Determine the number of lines in the listing below that hold the word "show". Write the number alone.

Source records section start

-- ==== Sys2Proof/Laws/Copies.lean ====
section
/-! SUPPORT. The laws of the bulk operations: the doubling fill, the pixel loops and the row copies keep the shape and the
soundness of the buffer whenever they answer; what the doubling fill leaves at every byte; when the pixel loops answer. -/

namespace Sys2Proof.Machine

/-- A loop over Option that keeps a property at each answering turn keeps it when it answers. -/
theorem foldlM_option_invariant {α β : Type} {f : β → α → Option β} {P : β → Prop}
    (hstep : ∀ b a b', P b → f b a = some b' → P b') (l : List α) {b b' : β} (hb : P b)
    (h : l.foldlM f b = some b') : P b' := by
  induction l generalizing b with
  | nil => simp at h; exact h ▸ hb
  | cons a l ih =>
    simp only [List.foldlM_cons, Option.bind_eq_bind, Option.bind_eq_some_iff] at h
    obtain ⟨b1, h1, h2⟩ := h
    exact ih (hstep b a b1 hb h1) h2

/-- A loop over Option whose every turn answers, under a property that every turn keeps, answers. -/
theorem foldlM_option_answers {α β : Type} {f : β → α → Option β} {P : β → Prop} (l : List α)
    (hstep : ∀ b, ∀ a ∈ l, P b → ∃ b', f b a = some b' ∧ P b') {b : β} (hb : P b) :
    ∃ b', l.foldlM f b = some b' ∧ P b' := by
  induction l generalizing b with
  | nil => exact ⟨b, rfl, hb⟩
  | cons a l ih =>
    obtain ⟨b1, h1, hb1⟩ := hstep b a (by simp) hb
    obtain ⟨b2, h2, hb2⟩ := ih (fun b a ha => hstep b a (by simp [ha])) hb1
    exact ⟨b2, by simp [h1, h2], hb2⟩

/-- Shape and soundness in one: what every storage operation keeps. -/
def Buffer.Continues (b b' : Buffer) : Prop := b'.Sound ∧ b.sameShape b'

theorem Buffer.Continues.refl {b : Buffer} (h : b.Sound) : b.Continues b := ⟨h, b.sameShape_refl⟩

theorem Buffer.Continues.trans {a b c : Buffer} (h : a.Continues b) (h' : b.Continues c) : a.Continues c :=
  ⟨h'.1, h.2.trans h'.2⟩

theorem Buffer.Continues.withByte {a b : Buffer} (h : a.Continues b) {i : Nat} (v : Byte) (hi : i < b.len) :
    a.Continues (b.withByte i v) :=
  h.trans ⟨h.1.withByte v hi, b.withByte_sameShape i v⟩

theorem Buffer.Continues.writePixel {a b b' : Buffer} (h : a.Continues b) {x y : Nat} {v : Packed}
    (hw : b.writePixel x y v = some b') : a.Continues b' :=
  h.trans ⟨h.1.writePixel hw, Buffer.writePixel_sameShape hw⟩

theorem Buffer.Continues.memWrite {a b b' : Buffer} (h : a.Continues b) {i : Nat} {bs : List Byte}
    (hw : b.memWrite i bs = some b') : a.Continues b' :=
  h.trans ⟨h.1.memWrite hw, Buffer.memWrite_sameShape hw⟩

/-- The doubling copy continues the buffer (R142). -/
theorem Buffer.Continues.doublingCopy {a : Buffer} {fuel : Nat} :
    ∀ {f : Nat} {b b' : Buffer}, a.Continues b → doublingCopy fuel f b = some b' → a.Continues b' := by
  induction fuel with
  | zero => intro f b b' h hw; simp [Machine.doublingCopy] at hw; exact hw ▸ h
  | succ fuel ih =>
    intro f b b' h hw
    unfold Machine.doublingCopy at hw
    split at hw
    · simp only [Option.bind_eq_bind, Option.bind_eq_some_iff] at hw
      obtain ⟨bs, _, b1, h1, h2⟩ := hw
      exact ih (h.memWrite h1) h2
    · cases hw; exact h

/-- FILL's storage operation continues the buffer (R142). -/
theorem Buffer.Sound.fillAll {b b' : Buffer} (hb : b.Sound) {pattern : List Byte} (h : b.fillAll pattern = some b') :
    b.Continues b' := by
  simp only [Buffer.fillAll, Option.bind_eq_bind, Option.bind_eq_some_iff] at h
  obtain ⟨b1, h1, h2⟩ := h
  exact ((Buffer.Continues.refl hb).memWrite h1).doublingCopy h2

/-- What the loop of R142 leaves, for a function g that repeats with period f from byte f on: when the prefix below f
holds g, every byte below the length comes to hold g, and no other byte changes. -/
theorem doublingCopy_spec (g : Nat → Byte) {fuel : Nat} :
    ∀ {f : Nat} {b : Buffer}, b.Sound → f ≤ b.len → (1 ≤ f ∨ f = b.len) → b.len - f ≤ fuel →
      (f < b.len → ∀ i, g (f + i) = g i) → (∀ i, i < f → b.byte i = g i) →
      ∃ b', doublingCopy fuel f b = some b' ∧ b.Continues b' ∧ (∀ i, i < b.len → b'.byte i = g i) ∧
        ∀ i, b.len ≤ i → b'.byte i = b.byte i := by
  induction fuel with
  | zero => exact fun hs hf _ hfuel _ hp => ⟨_, rfl, .refl hs, fun i hi => hp i (by omega), fun _ _ => rfl⟩
  | succ fuel ih =>
    intro f b hs hf h1 hfuel hg hp
    unfold doublingCopy
    by_cases hlt : f < b.len
    · have hr := Buffer.memRead_of_le (b := b) (a := 0) (n := min f (b.len - f)) (by omega)
      obtain ⟨b1, hw, hs1, hsh, hk⟩ :=
        hs.memWrite_of_le (a := f) (bs := b.bytesFrom 0 (min f (b.len - f))) (by simp; omega)
      have hl : b1.len = b.len := hsh.2.2.2
      have hin : ∀ i, i < f + min f (b.len - f) → b1.byte i = g i := by
        intro i hi
        rw [hk]
        split
        · rw [Buffer.bytesFrom_getElem?, if_pos (by omega), Option.getD_some, Nat.zero_add, hp _ (by omega), ← hg hlt,
            show f + (i - f) = i by omega]
        · exact hp i (by omega)
      have hout : ∀ i, b.len ≤ i → b1.byte i = b.byte i := by
        intro i hi
        rw [hk, if_pos (by omega), Buffer.bytesFrom_getElem?, if_neg (by omega)]
        rfl
      obtain ⟨b2, h2, hc, hb, ha⟩ := ih (f := f + min f (b.len - f)) hs1 (by omega) (by omega) (by omega)
        (fun h i => by rw [show min f (b.len - f) = f by omega, Nat.add_assoc, hg hlt, hg hlt]) hin
      refine ⟨b2, by simp [hlt, hr, hw, h2], ⟨hc.1, hsh.trans hc.2⟩, fun i hi => hb i (by omega), fun i hi => ?_⟩
      rw [ha i (by omega), hout i hi]
    · exact ⟨b, by simp [hlt], .refl hs, fun i hi => hp i (by omega), fun _ _ => rfl⟩

/-- FILL's storage operation answers: byte i below the length is byte i mod u of the pattern, every other byte as before
(R142, R143). -/
theorem Buffer.Sound.fillAll_spec {b : Buffer} (hs : b.Sound) {pattern : List Byte} (hp : pattern ≠ []) :
    ∃ b', b.fillAll pattern = some b' ∧ b.Continues b' ∧
      (∀ i, i < b.len → b'.byte i = (pattern[i % pattern.length]?).getD 0#8) ∧
      ∀ i, b.len ≤ i → b'.byte i = b.byte i := by
  have hu : 0 < pattern.length := List.length_pos_of_ne_nil hp
  obtain ⟨b1, hw, hs1, hsh, hk⟩ :=
    hs.memWrite_of_le (a := 0) (bs := pattern.take (min pattern.length b.len)) (by simp)
  have hl : b1.len = b.len := hsh.2.2.2
  obtain ⟨b2, h2, hc, hb, ha⟩ := doublingCopy_spec (fun i => (pattern[i % pattern.length]?).getD 0#8)
    (fuel := b.len) (f := min pattern.length b.len) hs1 (by omega) (by omega) (by omega)
    (fun h i => by simp [show min pattern.length b.len = pattern.length by omega])
    (fun i hi => by
      rw [hk, if_pos (Nat.zero_le i), Nat.sub_zero, List.getElem?_take_of_lt hi,
        Nat.mod_eq_of_lt (show i < pattern.length by omega), List.getElem?_eq_getElem (by omega)]
      rfl)
  refine ⟨b2, by simp [Buffer.fillAll, hw, h2], ⟨hc.1, hsh.trans hc.2⟩, fun i hi => hb i (by omega), fun i hi => ?_⟩
  rw [ha i (by omega), hk, if_pos (Nat.zero_le i), List.getElem?_take_eq_none (by omega)]
  rfl

/-- FILLRECT's pixel loop answers when every pixel of the list lies inside the storage. -/
theorem Buffer.Sound.fillPixels_answers {b : Buffer} (hb : b.Sound) {pixels : List (Nat × Nat)} (v : Packed)
    (h : ∀ p ∈ pixels, addressOf b.mode b.width p.1 p.2 + bytesTouched b.mode ≤ b.len) :
    ∃ b', b.fillPixels pixels v = some b' ∧ b.Continues b' := by
  refine foldlM_option_answers (P := b.Continues) pixels (fun c p hp hc => ?_) (.refl hb)
  obtain ⟨hm, hw, -, hl⟩ := hc.2
  obtain ⟨c', h1, h2, h3, -⟩ := hc.1.writePixel_of_le (x := p.1) (y := p.2) v (by rw [hm, hw, hl]; exact h p hp)
  exact ⟨c', h1, hc.trans ⟨h2, h3⟩⟩

/-- FILLRECT's pixel loop continues the buffer (R147). -/
theorem Buffer.Sound.fillPixels {b b' : Buffer} (hb : b.Sound) {pixels : List (Nat × Nat)} {v : Packed}
    (h : b.fillPixels pixels v = some b') : b.Continues b' :=
  foldlM_option_invariant (P := b.Continues) (fun _ _ _ hc hw => hc.writePixel hw) pixels (.refl hb) h

/-- BLIT's pixel loop continues the destination (R168). -/
theorem Buffer.Sound.copyPixels {d d' src : Buffer} (hd : d.Sound) {x y : Nat}
    (h : d.copyPixels src x y = some d') : d.Continues d' := by
  refine foldlM_option_invariant (P := d.Continues) (fun b p b' hc hw => ?_) _ (.refl hd) h
  simp only [Buffer.copyPixel, Option.bind_eq_bind, Option.bind_eq_some_iff] at hw
  obtain ⟨v, _, hw⟩ := hw
  exact hc.writePixel hw

/-- BLIT's pixel loop answers when every pixel it reads and every pixel it writes lies inside its storage. -/
theorem Buffer.Sound.copyPixels_answers {d src : Buffer} (hd : d.Sound) {x y : Nat}
    (hs : ∀ i r, src.inRange i r → addressOf src.mode src.width i r + bytesTouched src.mode ≤ src.len)
    (hw : ∀ i r, src.inRange i r → addressOf d.mode d.width (x + i) (y + r) + bytesTouched d.mode ≤ d.len) :
    ∃ d', d.copyPixels src x y = some d' ∧ d.Continues d' := by
  refine foldlM_option_answers (P := d.Continues) _ (fun c p hp hc => ?_) (.refl hd)
  have hr : src.inRange p.1 p.2 := by
    have := mem_rowMajor.1 hp
    exact ⟨by omega, by omega⟩
  obtain ⟨hm, hwd, -, hl⟩ := hc.2
  obtain ⟨c', h1, h2, h3, -⟩ := hc.1.writePixel_of_le (x := x + p.1) (y := y + p.2)
    (readMux src.mode (phaseOf p.1) (src.byte (addressOf src.mode src.width p.1 p.2))
      (src.byte (addressOf src.mode src.width p.1 p.2 + 1))) (by rw [hm, hwd, hl]; exact hw _ _ hr)
  exact ⟨c', by simp [Buffer.copyPixel, Buffer.readPixel_of_le (hs _ _ hr), h1], hc.trans ⟨h2, h3⟩⟩

/-- BLIT's row copies continue the destination (R166, R167). -/
theorem Buffer.Sound.copyRows {d d' src : Buffer} (hd : d.Sound) {x y : Nat}
    (h : d.copyRows src x y = some d') : d.Continues d' := by
  refine foldlM_option_invariant (P := d.Continues) (fun b r b' hc hw => ?_) _ (.refl hd) h
  simp only [Buffer.copyRow, Option.bind_eq_bind, Option.bind_eq_some_iff] at hw
  obtain ⟨bs, _, hw⟩ := hw
  exact hc.memWrite hw

/-- BLIT's storage operation continues the destination, on either path (R170). -/
theorem Buffer.Sound.blitFrom {d d' src : Buffer} (hd : d.Sound) {x y : Nat}
    (h : d.blitFrom src x y = some d') : d.Continues d' := by
  unfold Buffer.blitFrom at h
  split at h
  · exact hd.copyRows h
  · exact hd.copyPixels h

end Sys2Proof.Machine
end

Source records section end

Output for this task:
4